Święta Wielkiej Nocy są najważniejsze dla naszej wiary, gdyż ją uwiarygadniają poprzez zmartwychwstanie Jezusa.
„Bóg jest nieskończony i z natury nie cierpi. Ale jeśli Ktoś nieskończony kocha, to znaczy, że cierpi razem z tym, kogo kocha.”
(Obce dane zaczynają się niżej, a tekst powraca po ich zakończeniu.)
theorem fit_mark (i : MirrorItem) (c : Chip) : Chip.FitDoes c (c.mark i) := by
  refine ⟨fun n => ?_, fun j h => ?_, fun j h => ?_, by simp, by simp⟩
  · simp only [mark_fields]
    exact .refl _
  · unfold Chip.Awaits at *
    simp only [mark_fields]
    split
    · exact (awaits_add _ _ _).mpr (Or.inl h)
    · exact h
  · simp only [mark_fields]
    exact (mem_mark_pending _ _ _).mpr (Or.inl h)

theorem fit_raise (n : Cause) (c : Chip) : Chip.FitDoes c (c.raise n) := by
  unfold Chip.raise
  extract_lets raw c'
  have e : Chip.FitDoes c c' := ⟨fun n => .refl _, fun _ h => h, fun _ h => h, rfl, rfl⟩
  split
  · exact e
  · exact e.andThen (fit_mark _ _)

theorem fit_enterNotice (n : Notice) (t : TerminalNo) (c : Chip) : Chip.FitDoes c (c.enterNotice n t) := by
  unfold Chip.enterNotice
  extract_lets c'
  have e : Chip.FitDoes c c' := .of_same rfl rfl rfl rfl rfl
  split
  · exact e
  · exact e.andThen (.of_same rfl rfl rfl rfl rfl)

theorem fit_post (k : NoticeKind) (s : Nat) (v : Option Nat) (r : Recipients) (c : Chip) :
    Chip.FitDoes c (c.post k s v r) :=
  .foldl _ (fun _ _ => fit_enterNotice _ _ _) _ c

/-- The queue or the run changed. -/
theorem fit_onFit (f : FitEngine → FitEngine) (c : Chip)
    (h : (f c.fit).widths = c.fit.widths ∧ (f c.fit).mask = c.fit.mask := by exact ⟨rfl, rfl⟩) :
    Chip.FitDoes c (c.onFit f) := .of_same rfl rfl rfl h.1 h.2

/-- A story's fit fields changed. -/
theorem fit_onStory (s : StoryNo) (f : Story → Story) (hf : ∀ x : Story, x.SameOutsideFit (f x)) (c : Chip) :
    Chip.FitDoes c (c.onStory s f) := by
  refine ⟨fun n => ?_, fun _ h => h, fun _ h => h, rfl, rfl⟩
  simp only [onStory_fields]
  rw [update_apply]
  split
  · exact hf _
  · exact .refl _

theorem fit_joinFitQueue (s : StoryNo) (c : Chip) : Chip.FitDoes c (c.joinFitQueue s) :=
  .of_same rfl rfl rfl rfl rfl

theorem fit_stale (s : StoryNo) (c : Chip) : Chip.FitDoes c (c.stale s) := by
  unfold Chip.stale
  split
  · exact .refl c
  · split
    · exact (((fit_onStory s _ (fun x => by simp [Story.SameOutsideFit]) c).andThen (fit_joinFitQueue _ _)).andThen
        (fit_mark _ _)).andThen (fit_mark _ _)
    · exact .refl c
    · exact fit_onStory s _ (fun x => by simp [Story.SameOutsideFit]) c

theorem fit_restale (s : StoryNo) (c : Chip) : Chip.FitDoes c (c.restale s) := by
  unfold Chip.restale
  split
  · exact (fit_onFit _ _).andThen (fit_joinFitQueue _ _)
  · exact fit_stale s c

theorem fit_staleFonts (fonts : Byte) (c : Chip) : Chip.FitDoes c (c.staleFonts fonts) := by
  refine .foldl _ (fun c s => ?_) _ c
  extract_lets used
  clear_value used
  split
  · exact fit_stale s c
  · exact .refl c

theorem fit_recordFit (stop : FitStop) (r : FitRun) (c : Chip) : Chip.FitDoes c (c.recordFit stop r) := by
  unfold Chip.recordFit
  extract_lets c1 c2
  have h1 : Chip.FitDoes c c1 :=
    (fit_onStory r.story _ (fun x => by simp [Story.SameOutsideFit]) c).andThen (fit_mark _ _)
  have h2 : Chip.FitDoes c c2 := by
    refine h1.andThen ?_
    unfold c2
    split
    · exact fit_raise _ _
    · exact .refl _
  split
  · split
    · exact h2.andThen (fit_post _ _ _ _ _)
    · exact h2
  · exact h2

theorem fit_discardFit (s : StoryNo) (c : Chip) : Chip.FitDoes c (c.discardFit s) :=
  (((fit_onStory s _ (fun x => by simp [Story.SameOutsideFit]) c).andThen (fit_joinFitQueue _ _)).andThen
    (fit_mark _ _)).andThen (fit_mark _ _)

theorem fit_endRun (stop : FitStop) (r : FitRun) (c : Chip) : Chip.FitDoes c (c.endRun stop r) := by
  unfold Chip.endRun
  extract_lets c1
  have h1 : Chip.FitDoes c c1 := fit_onFit _ _
  split
  · exact h1.andThen (fit_discardFit _ _)
  · exact h1.andThen (fit_recordFit _ _ _)

theorem fit_startRun (s : StoryNo) (rest : List StoryNo) (c : Chip) : Chip.FitDoes c (c.startRun s rest) := by
  unfold Chip.startRun
  extract_lets c1 c2
  have h2 : Chip.FitDoes c c2 :=
    (((fit_onFit _ c).andThen (fit_mark _ _)).andThen
      (fit_onStory s _ (fun x => by simp [Story.SameOutsideFit]) _)).andThen (fit_mark _ _)
  split
  · exact h2.andThen (fit_endRun _ _ _)
  · split
    · exact h2.andThen (fit_endRun _ _ _)
    · exact h2.andThen (fit_onFit _ _)

theorem fit_takeFits : ∀ (n : Nat) (c : Chip), Chip.FitDoes c (c.takeFits n)
  | 0, c => .refl c
  | n + 1, c => by
    unfold Chip.takeFits
    split
    · split
      · exact .refl c
      · exact (fit_startRun _ _ c).andThen (fit_takeFits n _)
    · exact .refl c

theorem fit_fitTake (c : Chip) : Chip.FitDoes c c.fitTake := fit_takeFits _ c

theorem fit_staleStory (s : StoryNo) (c : Chip) : Chip.FitDoes c (c.staleStory s) :=
  (fit_stale s c).andThen (fit_fitTake _)

theorem fit_withdrawFit (s : StoryNo) (c : Chip) : Chip.FitDoes c (c.withdrawFit s) := by
  unfold Chip.withdrawFit
  split
  · exact .refl c
  · exact (fit_onFit _ _).andThen (fit_mark _ _)
  · exact (fit_onFit _ _).andThen (fit_fitTake _)

/-! ## While the engine is RUNNING -/

/-- A RUNNING engine takes no story (R136). -/
theorem fitTake_busy (c : Chip) (h : c.fit.run.isSome = true) : c.fitTake = c := by
  unfold Chip.fitTake
  generalize c.fit.queue.length = n
  cases n with
  | zero => rfl
  | succ n =>
    have : c.fit.run ≠ none := by rw [Option.isSome_iff_ne_none] at h; exact h
    simp [Chip.takeFits, this]

theorem stale_run (s : StoryNo) (c : Chip) : (c.stale s).fit.run = c.fit.run := by
  unfold Chip.stale
  split
  · rfl
  · split <;> simp [Chip.joinFitQueue]

/-- Staling touches one story (R133). -/
theorem stale_other (s m : StoryNo) (c : Chip) (h : m ≠ s) : (c.stale s).stories[m] = c.stories[m] := by
  unfold Chip.stale
  split
  · rfl
  · split
    · simp only [mark_fields, Chip.joinFitQueue, onFit_fields, onStory_fields]
      exact update_ne _ _ (Ne.symm h)
    · rfl
    · simp only [onStory_fields]
      exact update_ne _ _ (Ne.symm h)

theorem mem_joinFitQueue (s : StoryNo) (c : Chip) : s ∈ (c.joinFitQueue s).fit.queue := by
  simp only [Chip.joinFitQueue, onFit_fields]
  split <;> simp

/-- The staled story's record (R133). -/
theorem stale_self (s : StoryNo) (c : Chip) : (c.stale s).stories[s] = c.stories[s].staled := by
  unfold Chip.stale Story.staled
  by_cases h : c.stories[s].state = .free
  · rw [if_pos h, if_pos h]
  · rw [if_neg h, if_neg h]
    cases e : c.stories[s].fit
    · simp [Chip.joinFitQueue]
    · rfl
    · simp
      exact e

theorem stale_queue (s : StoryNo) (c : Chip) :
    (c.stories[s].state ≠ .free → c.stories[s].fit = .current → s ∈ (c.stale s).fit.queue) ∧
      (c.stories[s].fit ≠ .current → (c.stale s).fit.queue = c.fit.queue) := by
  unfold Chip.stale
  refine ⟨fun h e => ?_, fun e => ?_⟩
  · rw [if_neg h, e]
    simp only [mark_fields]
    exact mem_joinFitQueue _ _
  · split
    · rfl
    · split
      · rename_i k
        exact absurd k e
      · rfl
      · rfl

theorem staleStory_busy (s : StoryNo) (c : Chip) (h : c.fit.run.isSome = true) : c.staleStory s = c.stale s := by
  unfold Chip.staleStory
  exact fitTake_busy _ (by rwa [stale_run])

/-- R133 while the engine is RUNNING: the story named is staled, and no other is touched. -/
theorem staleStory_hasStaled (s : StoryNo) (c : Chip) (h : c.fit.run.isSome = true)
    (hf : c.stories[s].state ≠ .free) :
    (c.staleStory s).HasStaled s c.stories[s] c.fit.queue ∧
      ∀ m : StoryNo, m ≠ s → (c.staleStory s).stories[m] = c.stories[m] := by
  rw [staleStory_busy s c h]
  exact ⟨⟨stale_self s c, (stale_queue s c).1 hf, (stale_queue s c).2⟩, fun m hm => stale_other s m c hm⟩

/-- One story of a change of fonts (R130, R131). -/
def Chip.staleFont (fonts : Byte) (c : Chip) (s : StoryNo) : Chip :=
  if c.fontsOf s &&& fonts ≠ 0 then c.stale s else c

theorem staleFonts_eq (fonts : Byte) (c : Chip) :
    c.staleFonts fonts = (List.finRange 1024).foldl (Chip.staleFont fonts) c := rfl

theorem staleFont_run (fonts : Byte) (c : Chip) (s : StoryNo) : (c.staleFont fonts s).fit.run = c.fit.run := by
  unfold Chip.staleFont
  split
  · exact stale_run s c
  · rfl

theorem staleFont_other (fonts : Byte) (c : Chip) (s m : StoryNo) (h : m ≠ s) :
    (c.staleFont fonts s).stories[m] = c.stories[m] := by
  unfold Chip.staleFont
  split
  · exact stale_other s m c h
  · rfl

theorem fontsOf_congr {c d : Chip} {n : StoryNo} (h : d.stories[n] = c.stories[n]) (k : d.fit.run = c.fit.run) :
    d.fontsOf n = c.fontsOf n := by
  unfold Chip.fontsOf
  rw [h, k]

theorem foldl_staleFont (fonts : Byte) (n : StoryNo) : ∀ (l : List StoryNo) (c : Chip), l.Nodup →
    (l.foldl (Chip.staleFont fonts) c).fit.run = c.fit.run ∧
      (l.foldl (Chip.staleFont fonts) c).stories[n] =
        if n ∈ l ∧ c.fontsOf n &&& fonts ≠ 0 then c.stories[n].staled else c.stories[n]
  | [], c, _ => by simp
  | m :: l, c, hl => by
    have ih := foldl_staleFont fonts n l (c.staleFont fonts m) (List.nodup_cons.mp hl).2
    simp only [List.foldl_cons]
    refine ⟨ih.1.trans (staleFont_run fonts c m), ?_⟩
    rw [ih.2]
    by_cases e : n = m
    · subst e
      have hn := (List.nodup_cons.mp hl).1
      rw [if_neg (fun h => hn h.1)]
      unfold Chip.staleFont
      by_cases k : c.fontsOf n &&& fonts ≠ 0
      · rw [if_pos k, if_pos ⟨List.mem_cons_self, k⟩]
        exact stale_self n c
      · rw [if_neg k, if_neg (fun h => k h.2)]
    · rw [staleFont_other fonts c m n e,
        fontsOf_congr (staleFont_other fonts c m n e) (staleFont_run fonts c m)]
      have : n ∈ m :: l ↔ n ∈ l := by simp [e]
      simp only [this]

/-- R130, R131: exactly the stories that use one of the fonts are staled. -/
theorem staleFonts_story (fonts : Byte) (c : Chip) (n : StoryNo) :
    (c.staleFonts fonts).stories[n] =
      if c.fontsOf n &&& fonts ≠ 0 then c.stories[n].staled else c.stories[n] := by
  rw [staleFonts_eq, (foldl_staleFont fonts n _ c (List.nodup_finRange 1024)).2]
  simp

theorem staleFonts_run (fonts : Byte) (c : Chip) : (c.staleFonts fonts).fit.run = c.fit.run := by
  rw [staleFonts_eq]
  exact (foldl_staleFont fonts 0 _ c (List.nodup_finRange 1024)).1

/-! ## The fit loop (R141) -/

/-- A loop that finds the width within the measure changes nothing. -/
theorem loop_within (a i k : Nat) (r : FitRun) (h : r.width ≤ r.measure8) : FitRun.loop a i k r = r := by
  cases k <;> simp [FitRun.loop, h]

/-- A loop that finds the width above the measure makes one pass and is tested again. -/
theorem loop_above (a i k : Nat) (r : FitRun) (h : r.measure8 < r.width) :
    FitRun.loop a i (k + 1) r = FitRun.loop a i k (r.breakOnce a i) := by
  rw [FitRun.loop, if_neg (Nat.not_le.mpr h)]

theorem breakOnce_keeps (a i : Nat) (r : FitRun) :
    (r.breakOnce a i).break_ = none ∧ (r.breakOnce a i).measure8 = r.measure8 := by
  unfold FitRun.breakOnce
  split
  · exact ⟨rfl, rfl⟩
  · split <;> exact ⟨rfl, rfl⟩

theorem breakOnce_width (a i : Nat) (r : FitRun) (h : r.break_ = none) :
    (r.breakOnce a i).width = if 0 < r.width - a then a else 0 := by
  unfold FitRun.breakOnce
  rw [h]
  dsimp only
  split <;> rfl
Więzień Miłości „W tej godzinie miłości ustanowiłem to, co w oczach ludzi może wydawać się największym szaleństwem, uczyniłem Siebie więźniem miłości. Ustanowiłem Eucharystię. Chciałem pozostać z wami do końca wieków, ponieważ Moja Miłość, nie mogła pozwolić na to, abyście pozostali sierotami, wy, których ukochałem bardziej niż Moje Życie”
Żebrak Miłości „Umarłem z miłości i zmartwychwstałem. Z miłości czekam na każdego z was i z miłości z wami pozostanę,… ale wy nie zdajecie sobie sprawy, że i Ja potrzebuję waszej miłości. Pamiętaj, że jestem Żebrakiem Miłości, w tej wzniosłej dla twej duszy chwili. ” Absolut Miłości
Są dwa rodzaje spotkań z Bogiem: wyciągniętej ręki oraz zachwyconych oczu. Przy tych drugich spotkaniach, dzieje się coś przedziwnego. Ludzie ubodzy nagle odkrywają, że są bogaci. Ci, którzy nie mają nic, są przekonani, że jeszcze mogą bardzo dużo Bogu z siebie dać. Ci, którzy cierpią biedę, nagle czują się lepsi od samych siebie. Są takie spotkania z Bogiem, z których człowiek nagle, spotykając Go, czuje się lepszy od samego siebie. (Jezus spotyka swoją Matkę)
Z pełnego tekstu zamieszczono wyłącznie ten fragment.